Ein wichtiges Motiv war die Brille. Wenn jemand durch eine rosa Brille schaut, so meint das: er möchte nur das sehen, was er sehen will. Die Menschen handeln oft nach diesem Prinzip. In der Brille sehen wir Motive, die durch Strand, Meer und Palmen das schöne Idyll beschreiben. Dieses Panorama wünscht sich jeder einmal zu bereisen oder zu bewohnen. Was aber die Umweltverschmutzung im eigenen kleinen Kosmos auch dort bewirkt, wollen die meisten nicht sehen. Oberhalb der Brille ist als Stirn oder Haaransatz die Realität in Form einer erdrückenden Großstadt dargestellt. Motive aus Düsseldorf wurden integriert, um die Entwicklung auch lokal anzuzeigen. Ein Appell ist auch hier! Die Nase ist eine Tomate, in der eine "Gen-Spritze" steckt, die auf die zunehmende Gefahr von Genmanipulation und Cloning hinweist. Die Fläche unterhalb der Brille ist eine "Endzeit-Wüstenlandschaft" mit Erdmännchen, letzte überlebende, die in dieser Öde keine Zukunft mehr haben. Unterhalb der Wüste ist das Meer, in dessen Wellen Häuser und Müll der Menschen untergehen. Die Banane als Mund ist eine Anspielung auf die dritte Welt und den Bezug der westlichen Industriegesellschaft zu ihr, beherbergt Menschen, die als stetig wachsende Population der Erde, als Leittragende der dritten Welt wie als Flüchtlinge zu sehen sind. "Zu sehen" meint: Der Betrachter soll in seiner Interpretation des Bildes nicht eingeengt werden durch die von uns vorgegebene Auslegung der Motive. Es ist Intention, das Bild so auszulegen, wie der Betrachter sich darin wiederfindet und es versteht.

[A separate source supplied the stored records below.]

theorem witness_SpliceUnit_commands :
    ((splicing started id).unitAt 0 5).inq.head? = some (packet 0 started) ∧ hidOf started = 1 ∧ (splicing started id).mayRun 0 = true
    ∧ ((splicing started id).spliceAt 0).pend = []
    ∧ reservedClear started [(287, 64)] = true ∧ reservedClear (started ||| (1 <<< 288)) [(287, 64)] = false
    ∧ ((splicing (started ||| (1 <<< 288)) id).unitAt 0 5).inq.head? = some (packet 0 (started ||| (1 <<< 288)))
    ∧ ((splicing (command 0 2 0 0 5 0) id).unitAt 0 5).inq.head? = some (packet 0 (command 0 2 0 0 5 0)) ∧ hidOf (command 0 2 0 0 5 0) = 2
    ∧ ((splicing (command 0 3 0 0 5 0) id).unitAt 0 5).inq.head? = some (packet 0 (command 0 3 0 0 5 0)) ∧ hidOf (command 0 3 0 0 5 0) = 3
    ∧ reservedClear (command 0 2 0 0 5 0) [] = true ∧ reservedClear (command 0 3 0 0 5 0) [] = true
    ∧ ((splicing (command 0 3 0 0 5 0) id).spliceAt 0).rewrite = none ∧ ((splicing (command 0 3 0 0 5 0) id).spliceAt 0).taking = none
    ∧ ((splicing (command 0 3 0 0 5 0) id).spliceAt 0).pend = []
    ∧ ((splicing (command 0 3 0 0 5 0) id).spliceAt 0).run = false
    ∧ ((splicing (command 0 3 0 0 5 0) fun k => { k with pend := [(0x3020, 0)] }).spliceAt 0).pend ≠ []
    ∧ ((splicing (command 0 2 0 0 5 0) fun k => { k with rewrite := some (under .finish []) }).spliceAt 0).rewrite = some (under .finish []) := by decide +kernel

theorem witness_SpliceUnit_no_entry : ∀ x ∈ ((splicing (command 0 3 0 0 5 0) id).spliceAt 0).engw, x.held = true :=
  fun _ h => absurd (List.length_pos_of_mem h) (by decide +kernel)

def reloadable : State := spliced fun k => { k with spilled := 33, spill := 0x10005 }
theorem witness_SpliceUnit_reload :
    reloadable.engReady me5 = true ∧ reloadable.mayRun 0 = true ∧ (reloadable.spliceAt 0).bag = [] ∧ 0 < (reloadable.spliceAt 0).spilled
    ∧ (match (reloadable.begun me5).engRead me5 [(.mem (spillEntry (reloadable.spliceAt 0).spill (33 - 32)), 16 * 32)] with
      | .ok ([_], t) => nonePending t | _ => false) = true := by decide +kernel

def stealing : State := { spliced fun k => { k with run := true } with cyc := 64 }
def bags : State := (spliced fun k => { k with stealing := true }).modCore 2 fun k => { k with splice := { k.splice with bag := [(1, 2), (3, 4), (5, 6)] } }
theorem witness_SpliceUnit_steal :
    (stealing.spliceAt 0).run = true ∧ (stealing.spliceAt 0).rewrite = none ∧ (stealing.spliceAt 0).taking = none ∧ (stealing.spliceAt 0).bag = []
    ∧ (stealing.spliceAt 0).spilled = 0
    ∧ (stealing.spliceAt 0).stealing = false ∧ (stealing.spliceAt 0).since + 64 ≤ stealing.cyc ∧ 1 < (stealing.stealDomain 0).length ∧ stealing.mayRun 0 = true
    ∧ (((stealing.stealDomain 0)[(lfsrNext (stealing.coreAt 0).net.lfsr).toNat % (stealing.stealDomain 0).length]?).any fun v => v != 0) = true
    ∧ bags.engReady me5 = true ∧ (bags.spliceAt 2).bag.length = 3 ∧ (bags.spliceAt 0).bag.length + 2 ≤ 64 ∧ nonePending bags = true := by decide +kernel

theorem witness_SpliceUnit_tidy : bags.tidy 0 := fun _ h => absurd (List.length_pos_of_mem h) (by decide +kernel)
theorem witness_SpliceUnit_failed :
    marked.elem = none ∧ elemCause (1 ||| (0x83 <<< 23)) ≠ 0 ∧ base.launchOf 0 = some gang ∧ gang.field 480 480 = 1
    ∧ base.handler 0 (gang.field 479 468) = some (0, 0x9000) ∧ (base.coreAt 0).net.trapq.length < 16 := by decide +kernel

/-- The entry whose command's element has come, or is still out; one that waits for a node while the unit does not run. -/
def came (e : BitVec 128) (held : Bool) : EngWait := { marked with elem := some e, held := held }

Es mag auffallen, dass die Motivwahl den Anschein von Erdrückung und Furcht hat. Dies war in der Gruppe die einstimmige Resonanz auf das Thema. Wir wollten kein "Schöngerede". Die Wahrheit über die Zukunft sah für uns so aus, gesetzt den Fall, es ändert sich nichts. Martin Mainz? Wandbilder sind Stadtkultur. Sie laden ein, miteinander zu reden, konstruktiv zu streiten. Sie zeigen etwas über die Nutzer der Gebäude. Was lernen Schülerlnnen bei der Herstellung eines Wandbildes? Sie müssen ihre Vorstellungen überzeugend vertreten. Kooperieren. Bis zum Ende durchhalten... "Das Malen an der Wand war für meine Entwicklung wichtig" stellte ein Schüler der Wandmalgruppe fest. Wandmalen ein Prozess der Selbstfindung? Stärkung des Selbstbewusstseins ist sicher ein erklärtes Ziel der Schule.